Saved entries
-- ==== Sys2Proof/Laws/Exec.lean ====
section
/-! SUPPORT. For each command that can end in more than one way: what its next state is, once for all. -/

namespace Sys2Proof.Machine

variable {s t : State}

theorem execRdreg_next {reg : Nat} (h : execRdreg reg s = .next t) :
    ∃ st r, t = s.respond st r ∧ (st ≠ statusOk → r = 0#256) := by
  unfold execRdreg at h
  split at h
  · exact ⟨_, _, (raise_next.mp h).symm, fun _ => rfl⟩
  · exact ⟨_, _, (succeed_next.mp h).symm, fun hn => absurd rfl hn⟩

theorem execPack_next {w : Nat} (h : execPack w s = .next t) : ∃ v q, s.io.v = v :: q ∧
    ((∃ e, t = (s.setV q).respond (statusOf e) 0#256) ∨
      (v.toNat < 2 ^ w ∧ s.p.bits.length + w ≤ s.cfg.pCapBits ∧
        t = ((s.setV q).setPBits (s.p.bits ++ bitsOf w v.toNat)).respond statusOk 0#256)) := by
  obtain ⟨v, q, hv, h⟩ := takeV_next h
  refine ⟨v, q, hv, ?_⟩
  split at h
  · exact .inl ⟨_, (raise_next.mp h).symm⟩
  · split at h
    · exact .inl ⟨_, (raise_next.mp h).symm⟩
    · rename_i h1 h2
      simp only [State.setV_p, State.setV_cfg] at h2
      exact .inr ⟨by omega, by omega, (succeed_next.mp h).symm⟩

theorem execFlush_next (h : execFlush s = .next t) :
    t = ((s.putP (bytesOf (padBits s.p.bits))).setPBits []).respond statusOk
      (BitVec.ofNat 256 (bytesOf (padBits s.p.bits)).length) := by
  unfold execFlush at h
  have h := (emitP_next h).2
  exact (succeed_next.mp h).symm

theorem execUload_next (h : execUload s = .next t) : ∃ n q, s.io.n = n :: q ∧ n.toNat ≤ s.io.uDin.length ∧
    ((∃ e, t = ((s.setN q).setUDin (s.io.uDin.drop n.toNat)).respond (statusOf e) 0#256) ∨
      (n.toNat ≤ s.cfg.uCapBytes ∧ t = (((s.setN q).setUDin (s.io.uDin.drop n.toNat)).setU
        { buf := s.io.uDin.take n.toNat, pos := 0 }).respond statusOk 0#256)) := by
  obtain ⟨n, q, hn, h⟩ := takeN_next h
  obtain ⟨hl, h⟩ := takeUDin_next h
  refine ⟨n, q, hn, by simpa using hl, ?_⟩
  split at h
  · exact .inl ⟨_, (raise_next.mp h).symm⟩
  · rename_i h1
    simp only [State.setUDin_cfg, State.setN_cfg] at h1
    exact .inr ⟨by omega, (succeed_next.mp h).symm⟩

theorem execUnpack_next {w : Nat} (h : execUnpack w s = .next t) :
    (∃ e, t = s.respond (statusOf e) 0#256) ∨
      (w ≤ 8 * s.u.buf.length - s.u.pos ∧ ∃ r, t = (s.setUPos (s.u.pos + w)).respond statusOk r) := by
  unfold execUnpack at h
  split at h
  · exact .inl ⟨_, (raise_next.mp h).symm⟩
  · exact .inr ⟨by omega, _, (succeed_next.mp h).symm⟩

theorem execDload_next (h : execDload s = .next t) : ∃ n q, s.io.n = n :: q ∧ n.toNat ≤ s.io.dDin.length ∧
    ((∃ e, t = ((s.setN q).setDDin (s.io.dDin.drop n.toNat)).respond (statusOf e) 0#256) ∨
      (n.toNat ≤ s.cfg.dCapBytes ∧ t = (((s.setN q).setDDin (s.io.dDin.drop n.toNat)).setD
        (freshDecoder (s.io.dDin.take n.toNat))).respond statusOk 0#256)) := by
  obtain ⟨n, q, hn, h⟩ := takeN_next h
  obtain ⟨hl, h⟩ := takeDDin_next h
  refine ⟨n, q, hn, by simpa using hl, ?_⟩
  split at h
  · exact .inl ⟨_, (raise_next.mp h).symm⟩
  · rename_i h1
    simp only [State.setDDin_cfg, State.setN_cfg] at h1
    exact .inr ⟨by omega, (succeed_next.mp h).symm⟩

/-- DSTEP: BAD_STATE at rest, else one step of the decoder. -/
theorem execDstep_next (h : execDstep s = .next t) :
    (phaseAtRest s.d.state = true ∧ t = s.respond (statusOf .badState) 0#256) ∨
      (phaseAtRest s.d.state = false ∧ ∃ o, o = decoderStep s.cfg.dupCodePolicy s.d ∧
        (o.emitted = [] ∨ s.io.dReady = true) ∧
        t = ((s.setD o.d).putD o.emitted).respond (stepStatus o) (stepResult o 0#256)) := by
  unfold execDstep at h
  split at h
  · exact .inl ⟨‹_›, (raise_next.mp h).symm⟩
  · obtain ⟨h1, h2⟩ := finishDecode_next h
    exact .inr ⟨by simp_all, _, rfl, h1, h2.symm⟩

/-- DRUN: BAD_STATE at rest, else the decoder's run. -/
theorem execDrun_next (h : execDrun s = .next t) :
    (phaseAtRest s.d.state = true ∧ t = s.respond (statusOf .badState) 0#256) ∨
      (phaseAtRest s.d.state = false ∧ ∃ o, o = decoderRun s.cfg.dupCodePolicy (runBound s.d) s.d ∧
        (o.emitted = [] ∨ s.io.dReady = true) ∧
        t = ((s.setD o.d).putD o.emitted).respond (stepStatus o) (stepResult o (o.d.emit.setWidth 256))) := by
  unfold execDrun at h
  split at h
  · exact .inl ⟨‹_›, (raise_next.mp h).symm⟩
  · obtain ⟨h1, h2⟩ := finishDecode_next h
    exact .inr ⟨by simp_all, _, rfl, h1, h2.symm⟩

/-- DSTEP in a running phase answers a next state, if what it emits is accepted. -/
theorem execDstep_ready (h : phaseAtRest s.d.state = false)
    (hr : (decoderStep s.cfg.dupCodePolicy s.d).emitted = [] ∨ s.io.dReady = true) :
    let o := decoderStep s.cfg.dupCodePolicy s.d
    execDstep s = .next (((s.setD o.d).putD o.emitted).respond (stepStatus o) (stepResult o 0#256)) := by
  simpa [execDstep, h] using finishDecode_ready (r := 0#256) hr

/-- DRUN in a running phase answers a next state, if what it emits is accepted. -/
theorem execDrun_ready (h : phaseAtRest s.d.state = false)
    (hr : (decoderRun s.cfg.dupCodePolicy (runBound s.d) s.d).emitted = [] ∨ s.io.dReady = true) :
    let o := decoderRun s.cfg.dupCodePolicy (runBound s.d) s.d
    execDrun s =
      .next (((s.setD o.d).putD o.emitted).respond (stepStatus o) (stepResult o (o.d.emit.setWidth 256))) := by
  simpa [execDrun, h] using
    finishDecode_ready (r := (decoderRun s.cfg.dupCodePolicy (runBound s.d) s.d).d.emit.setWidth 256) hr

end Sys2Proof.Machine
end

Task statement:
Write out every entry again, keeping each line exactly the same.

Completed exercise:
-- ==== Sys2Proof/Laws/Exec.lean ====
section
/-! SUPPORT. For each command that can end in more than one way: what its next state is, once for all. -/

namespace Sys2Proof.Machine

variable {s t : State}

theorem execRdreg_next {reg : Nat} (h : execRdreg reg s = .next t) :
    ∃ st r, t = s.respond st r ∧ (st ≠ statusOk → r = 0#256) := by
  unfold execRdreg at h
  split at h
  · exact ⟨_, _, (raise_next.mp h).symm, fun _ => rfl⟩
  · exact ⟨_, _, (succeed_next.mp h).symm, fun hn => absurd rfl hn⟩

theorem execPack_next {w : Nat} (h : execPack w s = .next t) : ∃ v q, s.io.v = v :: q ∧
    ((∃ e, t = (s.setV q).respond (statusOf e) 0#256) ∨
      (v.toNat < 2 ^ w ∧ s.p.bits.length + w ≤ s.cfg.pCapBits ∧
        t = ((s.setV q).setPBits (s.p.bits ++ bitsOf w v.toNat)).respond statusOk 0#256)) := by
  obtain ⟨v, q, hv, h⟩ := takeV_next h
  refine ⟨v, q, hv, ?_⟩
  split at h
  · exact .inl ⟨_, (raise_next.mp h).symm⟩
  · split at h
    · exact .inl ⟨_, (raise_next.mp h).symm⟩
    · rename_i h1 h2
      simp only [State.setV_p, State.setV_cfg] at h2
      exact .inr ⟨by omega, by omega, (succeed_next.mp h).symm⟩

theorem execFlush_next (h : execFlush s = .next t) :
    t = ((s.putP (bytesOf (padBits s.p.bits))).setPBits []).respond statusOk
      (BitVec.ofNat 256 (bytesOf (padBits s.p.bits)).length) := by
  unfold execFlush at h
  have h := (emitP_next h).2
  exact (succeed_next.mp h).symm

theorem execUload_next (h : execUload s = .next t) : ∃ n q, s.io.n = n :: q ∧ n.toNat ≤ s.io.uDin.length ∧
    ((∃ e, t = ((s.setN q).setUDin (s.io.uDin.drop n.toNat)).respond (statusOf e) 0#256) ∨
      (n.toNat ≤ s.cfg.uCapBytes ∧ t = (((s.setN q).setUDin (s.io.uDin.drop n.toNat)).setU
        { buf := s.io.uDin.take n.toNat, pos := 0 }).respond statusOk 0#256)) := by
  obtain ⟨n, q, hn, h⟩ := takeN_next h
  obtain ⟨hl, h⟩ := takeUDin_next h
  refine ⟨n, q, hn, by simpa using hl, ?_⟩
  split at h
  · exact .inl ⟨_, (raise_next.mp h).symm⟩
  · rename_i h1
    simp only [State.setUDin_cfg, State.setN_cfg] at h1
    exact .inr ⟨by omega, (succeed_next.mp h).symm⟩

theorem execUnpack_next {w : Nat} (h : execUnpack w s = .next t) :
    (∃ e, t = s.respond (statusOf e) 0#256) ∨
      (w ≤ 8 * s.u.buf.length - s.u.pos ∧ ∃ r, t = (s.setUPos (s.u.pos + w)).respond statusOk r) := by
  unfold execUnpack at h
  split at h
  · exact .inl ⟨_, (raise_next.mp h).symm⟩
  · exact .inr ⟨by omega, _, (succeed_next.mp h).symm⟩

theorem execDload_next (h : execDload s = .next t) : ∃ n q, s.io.n = n :: q ∧ n.toNat ≤ s.io.dDin.length ∧
    ((∃ e, t = ((s.setN q).setDDin (s.io.dDin.drop n.toNat)).respond (statusOf e) 0#256) ∨
      (n.toNat ≤ s.cfg.dCapBytes ∧ t = (((s.setN q).setDDin (s.io.dDin.drop n.toNat)).setD
        (freshDecoder (s.io.dDin.take n.toNat))).respond statusOk 0#256)) := by
  obtain ⟨n, q, hn, h⟩ := takeN_next h
  obtain ⟨hl, h⟩ := takeDDin_next h
  refine ⟨n, q, hn, by simpa using hl, ?_⟩
  split at h
  · exact .inl ⟨_, (raise_next.mp h).symm⟩
  · rename_i h1
    simp only [State.setDDin_cfg, State.setN_cfg] at h1
    exact .inr ⟨by omega, (succeed_next.mp h).symm⟩

/-- DSTEP: BAD_STATE at rest, else one step of the decoder. -/
theorem execDstep_next (h : execDstep s = .next t) :
    (phaseAtRest s.d.state = true ∧ t = s.respond (statusOf .badState) 0#256) ∨
      (phaseAtRest s.d.state = false ∧ ∃ o, o = decoderStep s.cfg.dupCodePolicy s.d ∧
        (o.emitted = [] ∨ s.io.dReady = true) ∧
        t = ((s.setD o.d).putD o.emitted).respond (stepStatus o) (stepResult o 0#256)) := by
  unfold execDstep at h
  split at h
  · exact .inl ⟨‹_›, (raise_next.mp h).symm⟩
  · obtain ⟨h1, h2⟩ := finishDecode_next h
    exact .inr ⟨by simp_all, _, rfl, h1, h2.symm⟩

/-- DRUN: BAD_STATE at rest, else the decoder's run. -/
theorem execDrun_next (h : execDrun s = .next t) :
    (phaseAtRest s.d.state = true ∧ t = s.respond (statusOf .badState) 0#256) ∨
      (phaseAtRest s.d.state = false ∧ ∃ o, o = decoderRun s.cfg.dupCodePolicy (runBound s.d) s.d ∧
        (o.emitted = [] ∨ s.io.dReady = true) ∧
        t = ((s.setD o.d).putD o.emitted).respond (stepStatus o) (stepResult o (o.d.emit.setWidth 256))) := by
  unfold execDrun at h
  split at h
  · exact .inl ⟨‹_›, (raise_next.mp h).symm⟩
  · obtain ⟨h1, h2⟩ := finishDecode_next h
    exact .inr ⟨by simp_all, _, rfl, h1, h2.symm⟩

/-- DSTEP in a running phase answers a next state, if what it emits is accepted. -/
theorem execDstep_ready (h : phaseAtRest s.d.state = false)
    (hr : (decoderStep s.cfg.dupCodePolicy s.d).emitted = [] ∨ s.io.dReady = true) :
    let o := decoderStep s.cfg.dupCodePolicy s.d
    execDstep s = .next (((s.setD o.d).putD o.emitted).respond (stepStatus o) (stepResult o 0#256)) := by
  simpa [execDstep, h] using finishDecode_ready (r := 0#256) hr

/-- DRUN in a running phase answers a next state, if what it emits is accepted. -/
theorem execDrun_ready (h : phaseAtRest s.d.state = false)
    (hr : (decoderRun s.cfg.dupCodePolicy (runBound s.d) s.d).emitted = [] ∨ s.io.dReady = true) :
    let o := decoderRun s.cfg.dupCodePolicy (runBound s.d) s.d
    execDrun s =
      .next (((s.setD o.d).putD o.emitted).respond (stepStatus o) (stepResult o (o.d.emit.setWidth 256))) := by
  simpa [execDrun, h] using
    finishDecode_ready (r := (decoderRun s.cfg.dupCodePolicy (runBound s.d) s.d).d.emit.setWidth 256) hr

end Sys2Proof.Machine
end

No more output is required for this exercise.